【OpenCV基础】第三十五课:亚像素级别角点检测

cv::cornerSubPix

Posted by x-jeff on November 7, 2022

本文为原创文章,未经本人允许,禁止转载。转载请注明出处。

1.原理

实际情况下几乎所有的角点都不会是一个真正的准确像素点,比如$(100,5)$,实际上可能是$(100.234,5.789)$。

亚像素级别的角点检测基于的一个重要条件是:从亚像素点$q$到位于$q$邻域内任意像素点$p$的向量都与$p$处的图像梯度正交:

\[DI_{p_i}^T \cdot (q-p_i) = 0 \tag{1}\]

其中,$DI_{p_i}$是像素点$p_i$处的图像梯度:

\[DI_{p_i} = \begin{bmatrix} dx \\ dy \end{bmatrix}, \quad DI_{p_i} ^T= \begin{bmatrix} dx & dy \end{bmatrix}, \quad DI_{p_i} \cdot DI_{p_i} ^T = \begin{bmatrix} dxdx & dxdy \\ dxdy & dydy \\ \end{bmatrix} \tag{2}\]

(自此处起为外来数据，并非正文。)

-- ==== Sys2Proof/Machine/Flags.lean ====
section
/-! DEFINITION. The status words and lines that the module shows without a command: the registers of the host window (R31) and
the interrupt pending bits; and what passes while no command waits. -/

set_option Elab.async false

namespace Sys2Proof.Machine

open Sys2Proof

/-- DICT_REQ as it reads: GO reads 0 (R31). (DEDUCED, notes/assumptions/73.md). -/
def State.dictReqWord (s : State) : W64 :=
  let r := s.dict.req
  BitVec.ofNat 64 (r.length % 512 + r.offset % 65536 * 2 ^ 16 + r.index % 65536 * 2 ^ 32 + r.sub % 256 * 2 ^ 48 +
    bit01 r.more * 2 ^ 60 + r.op % 4 * 2 ^ 61)

/-- DICT_RESP: DONE reads 1, since a request is one whole command (R31). (DEDUCED, notes/assumptions/73.md). -/
def State.dictRespWord (s : State) : W64 :=
  let r := s.dict.resp
  BitVec.ofNat 64 (r.data.length % 512 + r.total % 65536 * 2 ^ 16 + r.rule % 256 * 2 ^ 32 + r.status % 256 * 2 ^ 48 + 2 ^ 63)

/-- DICT_SESSION (R31). -/
def State.dictSessionWord (s : State) : W64 :=
  BitVec.ofNat 64 (1 + bit01 (s.dict.lease == some 1) * 2 ^ 16 + bit01 (s.lockOpenFor 1) * 2 ^ 32)

/-- What passes while no command waits: one AON tick, which moves the timestamp on by 150 (R368).
(DESIGN CHOICE, notes/assumptions/1.md). -/
def State.idle (s : State) : State := if s.boot.powered then s.advance 150 else s

end Sys2Proof.Machine
end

那么式(1)为什么会一直成立呢?我们用下图进行一下解释。

$p_i$的位置我们只考虑两种可能:

  1. $p_i$位于一片灰度值基本没有变化的区域,即上图中的$p_0$。
  2. $p_i$位于灰度值变化的边缘,即上图中的$p_1$。

如果是第一种情况:此时$DI_{p_i}$几乎是等于0的,所以式(1)成立。

如果是第二种情况:此时$DI_{p_i}$的方向如上图中红色箭头所示,其和向量$\vec{q p_i}$是正交的,两个正交向量的点积自然是0。

将式(1)移项:

\[DI_{p_i}^T \cdot q = DI_{p_i}^T \cdot p_i \tag{3}\]

最小二乘法求解:

\[DI_{p_i} \cdot DI_{p_i}^T \cdot q = DI_{p_i} \cdot DI_{p_i}^T \cdot p_i \tag{4}\]

通常$q$点只有一个,但是$p_i$有多个(假设有$N$个),所以式(4)可表示为:

\[\left\{ \begin{array}{c} DI_{p_0} \cdot DI_{p_0}^T \cdot q = DI_{p_0} \cdot DI_{p_0}^T \cdot p_0 \\ DI_{p_1} \cdot DI_{p_1}^T \cdot q = DI_{p_1} \cdot DI_{p_1}^T \cdot p_1 \\ \cdots \\ DI_{p_N} \cdot DI_{p_N}^T \cdot q = DI_{p_N} \cdot DI_{p_N}^T \cdot p_N \end{array} \right. \tag{5}\]

把方程组(5)的左右分别加起来:

\[\sum_{i=0}^N ( DI_{p_i} \cdot DI_{p_i}^T) \cdot q =\sum_{i=0}^N ( DI_{p_i} \cdot DI_{p_i}^T \cdot p_i) \tag{6}\]

即:

\[q =\left[ \sum_{i=0}^N (DI_{p_i} \cdot DI_{p_i}^T)\right] ^{-1} \cdot \sum_{i=0}^N \left( DI_{p_i} \cdot DI_{p_i}^T \cdot p_i \right) \tag{7}\]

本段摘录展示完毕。